Your goal: Say how many lines in the following entries include "that", and add nothing else.

Record extracts Start Marker

-- ==== Sys2Proof/Laws/LastingManage.lean ====
section
/-!
SUPPORT. What lasts across each operation and command of Machine/Manage.lean: `still_x` where operation `x` leaves it all
as it is, `after_x` where it changes it as `Lasting.After` says. A register that the block shows is `RegOk`: its write leaves what
lasts as `Lasting.After` says.
-/
namespace Sys2Proof.Machine

theorem after_hnsCtl {w0 : Lasting} (w : W32) (s : State) (hw : w0.After (still s)) :
    w0.After (still (hnsCtl w s)) := by
  unfold hnsCtl
  try dsimp only
  repeat' (first | with_reducible assumption | with_reducible refine afterO_next ?_ | with_reducible apply after_floorOp | with_reducible refine after_foldl _ (fun _ _ _ => ?_) _ _ ?_ | (simp only [still_loadCmd, still_segCmd, still_drew, still_loadAbort]; done) | (simp only [still_mk, still_ite, still_fold, still_foldl, stillO_next, stillO_ite, implies_true, ite_self, still_loadCmd, still_segCmd, still_drew, still_loadAbort]; with_reducible assumption) | intro _ _ | split | (simp only [still_mk, still_ite, still_fold, still_foldl, stillO_next, stillO_ite, implies_true, ite_self, still_loadCmd, still_segCmd, still_drew, still_loadAbort]))

theorem after_provCtl {w0 : Lasting} (w : W32) (s : State) (hw : w0.After (still s)) :
    w0.After (still (provCtl w s)) := by
  unfold provCtl
  try dsimp only
  repeat' (first | with_reducible assumption | with_reducible refine afterO_next ?_ | with_reducible apply after_burnOp | with_reducible apply after_revokeOp | with_reducible refine after_foldl _ (fun _ _ _ => ?_) _ _ ?_ | (simp only [still_ite]; done) | (simpa only [still_mk, still_ite, still_fold, still_foldl, stillO_next, stillO_ite, implies_true, ite_self] using hw) | split | (simp only [still_mk, still_ite, still_fold, still_foldl, stillO_next, stillO_ite, implies_true, ite_self]))

@[simp] theorem still_refCtl (w : W32) (s : State) :
    still (refCtl w s) = still s := by
  simp only [refCtl, still_ite, ite_self, still_forceHoldoverOp, still_slewAnywayOp, still_stepNowOp]

@[simp] theorem still_epochPut (w : W64) (s : State) :
    still (epochPut w s) = still s := by
  simp only [epochPut, still_modAir]

@[simp] theorem still_rstCtl (w : W32) (s : State) :
    still (rstCtl w s) = still s := by
  simp only [rstCtl, still_ite, ite_self, still_rstColdOp, still_rstWarmOp]

@[simp] theorem still_fenceCtl (w : W32) (s : State) :
    still (fenceCtl w s) = still s := by
  simp only [fenceCtl, still_mk, still_ite, still_fold, ite_self, still_fenceOp, still_persistOp]

@[simp] theorem still_mgmtCtl (w : W32) (s : State) :
    still (mgmtCtl w s) = still s := by
  simp only [mgmtCtl, still_ite, ite_self, still_addressed, still_resetOp, still_quiesceOp]

@[simp] theorem still_grmCtl (w : W32) (s : State) :
    still (grmCtl w s) = still s := by
  simp only [grmCtl, still_mk, still_ite, still_fold, ite_self, still_groomCmdOp]

theorem after_grmUpdCtl {w0 : Lasting} (w : W32) (s : State) (hw : w0.After (still s)) :
    w0.After (still (grmUpdCtl w s)) := by
  unfold grmUpdCtl
  try dsimp only
  repeat' (first | with_reducible assumption | with_reducible refine afterO_next ?_ | with_reducible apply after_grmFloorOp | with_reducible refine after_foldl _ (fun _ _ _ => ?_) _ _ ?_ | (simp only [still_ite, ite_self, still_stageOp, still_applyOp, still_grmAbortOp]; done) | (simpa only [still_mk, still_ite, still_fold, still_foldl, stillO_next, stillO_ite, implies_true, ite_self, still_stageOp, still_applyOp, still_grmAbortOp] using hw) | split | (simp only [still_mk, still_ite, still_fold, still_foldl, stillO_next, stillO_ite, implies_true, ite_self, still_stageOp, still_applyOp, still_grmAbortOp]))

@[simp] theorem still_clearFlt (w : W32) (s : State) :
    still (clearFlt w s) = still s := by
  simp only [clearFlt, still_mk, still_fold]

@[simp] theorem still_trlCtl (w : W32) (s : State) :
    still (trlCtl w s) = still s := by
  simp only [trlCtl, still_ite, ite_self, still_unfreezeCmdOp, still_freezeOp]

theorem still_countErr (s : State) (who : Option Nat) : still (countErr s who) = still s := by
  cases who
  · rfl
  · exact still_accErr ..

/-- A register whose write leaves what lasts as `Lasting.After` says. -/
def RegOk (r : Reg) : Prop := ∀ (w0 : Lasting) (v : W64) (s : State), w0.After (still s) → w0.After (still (r.write v s))

theorem regOk_ro (v : W32) : RegOk (regRo v) := fun _ _ _ h => h

theorem regOk_ro64 (v : W64) : RegOk (regRo64 v) := fun _ _ _ h => h

theorem regOk_rw {v : W32} {f : W32 → State → State} (h : ∀ w0 : Lasting, ∀ w s, w0.After (still s) → w0.After (still (f w s))) :
    RegOk (regRw v f) := fun w0 _ _ hs => h w0 _ _ hs

theorem regOk_rw64 {v : W64} {f : W64 → State → State} (h : ∀ w0 : Lasting, ∀ w s, w0.After (still s) → w0.After (still (f w s))) :
    RegOk (regRw64 v f) := fun w0 _ _ hs => h w0 _ _ hs

/-- A write that leaves what lasts as it is. -/
theorem regOk_still {v : W32} {f : W32 → State → State} (h : ∀ w s, still (f w s) = still s) : RegOk (regRw v f) :=
  fun _ _ s hs => (h _ s).symm ▸ hs

theorem regOk_still64 {v : W64} {f : W64 → State → State} (h : ∀ w s, still (f w s) = still s) : RegOk (regRw64 v f) :=
  fun _ _ s hs => (h _ s).symm ▸ hs

/-- Registers at their offsets. -/
def RegsOk (l : List (Nat × Reg)) : Prop := ∀ x ∈ l, RegOk x.2

theorem regsOk_cons {k : Nat} {r : Reg} {l : List (Nat × Reg)} (h : RegOk r) (hl : RegsOk l) : RegsOk ((k, r) :: l) := by
  intro x hx
  rcases List.mem_cons.1 hx with rfl | hx
  · exact h
  · exact hl x hx

theorem regsOk_nil : RegsOk [] := fun _ h => by cases h

theorem regsOk_append {a b : List (Nat × Reg)} (ha : RegsOk a) (hb : RegsOk b) : RegsOk (a ++ b) := fun x hx =>
  (List.mem_append.1 hx).elim (ha x) (hb x)
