/-- What staging finds, the 16 ms, the last groom, and a failure that rolls back. -/
theorem test_UpdateRuns : (grmGives (.grmStageDone goodImage) (update (fun x => { x with state := 1, floor := 4 }) (groom 3 id)) (fun x => decide (x.state = 2 ∧ x.digestStaged = 77 ∧ x.stagedVer = 4)))
    ∧ ([(1, { goodImage with readFault := true, length := 0 }), (2, { goodImage with length := 2097153, formatOk := false }), (2, { goodImage with length := 0 }), (3, { goodImage with stepping := 0x0B01 }), (4, { goodImage with signatureOk := false, secVersion := 3 }), (5, { goodImage with secVersion := 3 }), (6, { goodImage with storeOk := false })].all (fun x => grmGives (.grmStageDone x.2) (update (fun g => { g with state := 1, floor := 4 }) (groom 3 id)) (fun g => decide (g.state = 5 ∧ g.err = x.1))) = true)
    ∧ (grmGives .updateStepTimer (update (fun x => { x with state := 3, step := 0, stagedVer := 4, digestStaged := 77 }) (groom 0 fun x => { x with updated := true, passed := true, resumedAt := 5000000000 - 1966080 })) (fun x => x.active && decide (x.state = 4 ∧ x.version = 4 ∧ x.digest = 77)))
    ∧ (groomGives .updateStepTimer (update (fun x => { x with state := 3, step := 1 }) (groom 1 fun x => { x with updated := true, passed := true, resumedAt := 5000000000 - 1966080 })) 0 (fun x => x.loadSlot && x.handover && decide (x.state = .restarting)))
    ∧ (gives .updateStepTimer (update (fun x => { x with state := 3, step := 1 }) (groom 1 fun x => { x with updated := true, passed := true, resumedAt := 5000000000 - 1966079 })) (fun t => decide ((getGroom t 0).state = .running ∧ t.grm.step = 1)))
    ∧ (groomGives (.groomWatchdog 3) (update (fun x => { x with state := 3, step := 2 }) (groom 3 fun x => { x with updated := true })) 3 (fun x => !x.loadSlot && !x.handover && decide (x.state = .restarting ∧ x.lastCause = 2)) && grmGives (.groomWatchdog 3) (update (fun x => { x with state := 3, step := 2 }) (groom 3 fun x => { x with updated := true })) (fun x => x.rolling && decide (x.step = 3))) := by
  decide +kernel

def powered (f : Power → Power) : State := { working {} with power := f {}, now := 384 }
def powerGives (c : Instr) (s : State) (p : Power → Bool) : Bool := gives c s (fun t => p t.power && unitsKept s t && decide (t.hns = s.hns))
def reading (answered : Bool) : RailReading := { answered := answered, mv := 800, current := 5, temp := 40, status := 0 }
/-- Intervals of 0, 3,600 and 3,601, and no budget. -/
theorem test_Budget : (powerGives (.pwrBudgetWrite (5 ||| (3600 <<< 32))) (powered id) (fun x => decide (x.next = some (5 ||| (3600 <<< 32))) && !x.refused))
    ∧ ([(5 : W64), 5 ||| (3601 <<< 32)].all (fun v => powerGives (.pwrBudgetWrite v) (powered id) (fun x => x.refused && decide (x.next = none))) = true)
    ∧ (powerGives (.pwrBudgetWrite 0) (powered fun x => { x with refused := true }) (fun x => decide (x.next = some 0) && !x.refused)) := by
  decide +kernel

/-- A poll, a silent rail after 10 ms, once; none before CLOCKS. -/
theorem test_Telemetry : (sampling (powered id) = true ∧ sampling { powered id with boot := { phase := .fuse } } = false)
    ∧ (powerGives (.pmbusPoll (List.replicate 7 (reading true) ++ [reading false]) 50 60) (powered fun x => { x with rails := [(7, { mv := 700, current := 3 })] }) (fun x => decide (x.tj = 50 ∧ x.ts = 60 ∧ x.frameE = 30100 ∧ tget {} x.rails 0 = { mv := 800, current := 5, temp := 40 } ∧ (tget {} x.rails 7).silent = 1)))
    ∧ (gives (.pmbusPoll (List.replicate 8 (reading true)) 50 60) { powered id with boot := { phase := .fuse } } (fun t => decide (t.power = (powered id).power)))
    ∧ (powerGives (.railNoAnswer 7) (powered fun x => { x with rails := [(7, { silent := 10 })] }) (fun x => (tget {} x.rails 7).faulted))
    ∧ (gives (.railNoAnswer 7) (powered fun x => { x with rails := [(7, { silent := 9 })] }) (fun t => decide (t = powered fun x => { x with rails := [(7, { silent := 9 })] }))) := by
  decide +kernel

/-- Throttle in and out, 3,125 ns in 384 ticks, and a trip. -/
theorem test_LimitsAct : (powerGives (.throttleEnter 1 95) (powered id) (fun x => x.throttle && decide (x.throttleAt = 384)) && gives (.throttleEnter 1 95) (powered fun x => { x with throttle := true }) (fun t => decide (t = powered fun x => { x with throttle := true })))
    ∧ (powerGives .throttleEnd (powered fun x => { x with throttle := true, throttleNs := 1 }) (fun x => decide (x.throttleNs = 3126) && !x.throttle) && gives .throttleEnd (powered id) (fun t => decide (t = powered id)))
    ∧ (powerGives (.trip 1 0 125) (powered id) (fun x => x.tripped && decide (x.lastTrip = 1 ∧ x.tripCnt = 1)))
    ∧ (gives (.trip 2 0 125) (siteUp {}) (fun t => decide ((getGirth t 0).state = .failed ∧ (getGirth t 1).state = .failed ∧ t.power.lastTrip = 2)))
    ∧ (gives (.trip 1 0 125) { tth id id with girths := [] } (fun t => decide ((getTth t 0).state = .noDie)) && gives (.trip 1 0 125) (powered fun x => { x with tripped := true }) (fun t => decide (t = powered fun x => { x with tripped := true }))) := by
  decide +kernel

/-! ### Power-on, bring-up, resets and the grid -/

/-- A device with a page of snapshot 6 being written. -/
def snapping (f : State → State) : State := f { working {} with trail := { writing := some (true, { snap0 with cause := 2 }), page2 := some { snap0 with seq := 5 }, valid := some false } }
def pins (f : Boot → Boot) (s : State) : State := { s with boot := f s.boot }
def dark : State := { working {} with boot := {}, fencing := { fenced := 3, persisted := 1 }, loader := { floor := 8 }, grm := { floor := 2, version := 4 }, mem := { hbm := [(5, 7)] }, pending := [.trlFreeze] }

/-- VIN or PWR_OK falls, and with a snapshot already under way; nothing without power. -/
theorem test_PowerFails : (gives .powerFail (working {}) (fun t => decide (t.boot.vinAon = false ∧ t.boot.pwrOk = false ∧ t.boot.phase = .aon ∧ t.boot.powerFailed = true ∧ t.trail.writing.map (fun x => (x.1, x.2.cause)) = some (false, 1))))
    ∧ (gives .powerFail (snapping id) (fun t => decide (t.trail.writing = (snapping id).trail.writing ∧ t.boot.powerFailed = true)))
    ∧ (gives .pwrOkFall (working {}) (fun t => decide (t.boot.vinAon = true ∧ t.boot.pwrOk = false ∧ t.boot.powerFailed = true ∧ t.trail.writing.map (·.2.cause) = some 1)))
    ∧ (gives .pwrOkFall (snapping id) (fun t => decide (t.trail.writing = (snapping id).trail.writing)))
    ∧ (gives .powerFail dark (fun t => decide (t = dark)) && gives .pwrOkFall dark (fun t => decide (t = dark)) && gives .powerOn (working {}) (fun t => decide (t = working {}))) := by
  decide +kernel

/-- At once and with a snapshot under way; PWR_OK at a first rise, after a failure, and with a snapshot under way. -/
theorem test_PowerOn : (gives .powerOn dark (fun t => decide (t.boot.vinAon = true ∧ t.boot.lastReset = 1 ∧ t.accepted = false ∧ t.mem.hbm = [] ∧ t.fencing.persisted = 1 ∧ t.fencing.fenced = 0 ∧ t.loader.floor = 8 ∧ t.grm.version = 4 ∧ t.trail.queue.map (·.code) = [0x0002] ∧ t.pending = [.trlFreeze])))
    ∧ (gives .powerOn (snapping fun s => { s with boot := {} }) (fun t => decide (t = snapping fun s => { s with boot := { vinAon := true } })))
    ∧ (gives (.pwrOkRise true) { State.reset with boot := { vinAon := true } } (fun t => decide (t.boot.phase = .fuse ∧ t.boot.bringup = true ∧ t.testEn = true ∧ (List.range 4).all (fun g => (getGroom t g).state == .booting) = true ∧ t.trail = {})))
    ∧ (gives (.pwrOkRise false) (snapping fun s => { s with boot := { vinAon := true } }) (fun t => decide (t.boot.pwrOk = true ∧ t.boot.coldWaiting = true ∧ t.boot.phase = .aon)))
    ∧ (gives (.pwrOkRise false) { dark with boot := { vinAon := true, powerFailed := true } } (fun t => decide (t.boot.phase = .fuse ∧ t.boot.bringup = true ∧ t.boot.lastReset = 2 ∧ t.accepted = false ∧ t.mem.hbm = [] ∧ t.loader.floor = 8))) := by
  decide +kernel

/-- It verifies, alone and before a cold reset; it fails once and twice. -/
theorem test_SnapshotDone : (gives (.trailSnapshotDone true) (snapping id) (fun t => decide (t.trail.valid = some true ∧ validSnap t.trail = some { snap0 with cause := 2 } ∧ t.trail.lastSeq = 6 ∧ t.trail.writing = none ∧ tget 0 t.trail.pageWrites 3 = 1)))
    ∧ (gives (.trailSnapshotDone true) (snapping (pins fun b => { b with coldWaiting := true })) (fun t => decide (t.trail.valid = some true ∧ t.boot.phase = .fuse ∧ t.boot.bringup = true ∧ t.boot.coldWaiting = false ∧ t.accepted = false ∧ t.trail.queue.map (fun e => (e.code, e.data)) = [(0x0002, [6, 0, 0, 0])])))
    ∧ (gives (.trailSnapshotDone false) (snapping id) (fun t => decide (t.trail.second = true ∧ t.trail.valid = some false ∧ t.trail.writing = (snapping id).trail.writing)))
    ∧ (gives (.trailSnapshotDone false) (snapping fun s => { s with trail := { s.trail with second := true } }) (fun t => decide (t.trail.failedPage = some true ∧ t.trail.valid = some false ∧ t.trail.writing = none)))
    ∧ (gives (.trailSnapshotDone false) (snapping fun s => pins (fun b => { b with coldWaiting := true }) { s with trail := { s.trail with second := true } }) (fun t => decide (t.trail.failedPage = some true ∧ t.boot.phase = .fuse ∧ t.accepted = false)))
    ∧ (gives (.trailSnapshotDone true) (working {}) (fun t => decide (t = working {}))) := by
  decide +kernel

/-- Cold bring-up in a phase; I/O die 0 and stacks 0 to 2 are present. -/
def rising (p : Phase) : State := { State.reset with boot := { vinAon := true, pwrOk := true, phase := p, bringup := true }, fuses := { iodEn := 1, stackEn := 7 }, girths := [(0, { state := .absent }), (1, { state := .absent })] }
def riseGives (c : Instr) (s : State) (p : State → Bool) : Bool := gives c s (fun t => p t && unitsKept s t)
/-- Each phase, what fails in it, and what it waits for. -/
theorem test_BringUp : (riseGives (.bringupPhaseDone 1) (rising .fuse) (fun t => t.fuses.bad && t.boot.fuseFault && decide (t.boot.phase = .fuse)) && riseGives (.bringupPhaseDone 0xFE) (rising .fuse) (fun t => decide (t = rising .clocks)))
    ∧ (gives (.bringupPhaseDone 0) (pins (fun b => { b with fuseFault := true }) (rising .fuse)) (fun t => decide (t.boot.phase = .fuse)))
    ∧ (riseGives (.bringupPhaseDone 0) (rising .clocks) (fun t => decide (t.boot.phase = .girth ∧ (getGirth t 0).state = .training ∧ (getGirth t 0).full = true ∧ (getGirth t 1).state = .absent)))
    ∧ (riseGives (.bringupPhaseDone 0) (rising .girth) (fun t => decide (t = rising .memory)) && riseGives (.bringupPhaseDone 0) { rising .girth with girths := [(0, { state := .training }), (1, { state := .absent })] } (fun t => decide (t.boot.phase = .girth)))
    ∧ (gives (.bringupPhaseDone 0xC) (rising .memory) (fun t => decide (t.boot.phase = .grooms ∧ (getStack t 2).failed = true ∧ (getStack t 3).failed = false ∧ (getStack t 0).failed = false)))
    ∧ (gives (.bringupPhaseDone 8) { rising .grooms with fencing := { persisted := 0x80 } } (fun t => decide (t.boot.phase = .selftest ∧ (getGroom t 3).state = .failed ∧ (getGroom t 0).state = .running) && t.fencing.fenced.getLsbD 7))
    ∧ (gives (.bringupPhaseDone 0x80) (rising .selftest) (fun t => decide (t.boot.phase = .empty ∧ t.boot.bringup = false) && t.fencing.fenced.getLsbD 7 && !t.fencing.fenced.getLsbD 0)) := by
  decide +kernel

/-- By the pin, by S0, with a wrong code, in a phase that does not take it, and with one waiting. -/
theorem test_ColdReset : (gives (.crstN false) (pins (fun b => { b with warmStep := 3 }) (working {})) (fun t => decide (t.boot.coldWaiting = true ∧ t.boot.warmStep = 0 ∧ t.trail.writing.isSome = true ∧ t.accepted = true)))
    ∧ (gives (.bootRstCold 0x7E15 false) (working {}) (fun t => decide (t.boot.coldWaiting = true ∧ t.trail.writing.isSome = true)) && rstAvailable (working {}))
    ∧ (gives (.bootRstCold 0x7E14 false) (working {}) (fun t => decide (t = unheld (working {}) 0)) && gives (.bootRstWarm 0x7E14) (working {}) (fun t => decide (t = unheld (working {}) 0)))
    ∧ (gives (.bootRstCold 0x7E15 false) (rising .memory) (fun t => decide (t = unheld (rising .memory) 0)) && gives (.bootRstWarm 0x7E15) (rising .memory) (fun t => decide (t = unheld (rising .memory) 0)) && !rstAvailable (rising .memory) && !mgmtBlocked (rising .memory) && !restoring (rising .memory))
    ∧ (gives (.crstN false) (pins (fun b => { b with coldWaiting := true }) (working {})) (fun t => decide (t.trail.writing = none)) && gives (.crstN false) dark (fun t => decide (t = dark))) := by
  decide +kernel
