-- ==== Sys2Proof/Machine/ControlTransfer.lean ====
section
/-! DEFINITION. The meanings of `bge`, `j`, `jal` (44_control_transfer.md R140 to R142), on the state Fetch leaves
(`pc = pc0 + 1`). None raises anything in its own step (R144). -/
namespace Sys2Proof.Machine

/-- R140: if s(x[rs] - x[rt]) >= 0 then pc <- pc0 + 1 + s(imm). -/
def execBge (rs rt : Reg) (k : Int) (s : State) : Host.Outcome State Fault Refusal :=
  .next (datapath .bge (s.fieldsI rt rs k) s)

/-- R141: pc <- s(imm). -/
def execJ (k : Int) (s : State) : Host.Outcome State Fault Refusal :=
  .next (datapath .j (s.fieldsJ k) s)

/-- R142: x[LINK_REG] <- pc0 + 1; pc <- s(imm). -/
def execJal (k : Int) (s : State) : Host.Outcome State Fault Refusal :=
  .next (datapath .jal (s.fieldsJ k) s)

end Sys2Proof.Machine
end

Record extracts End Marker

Your response: 4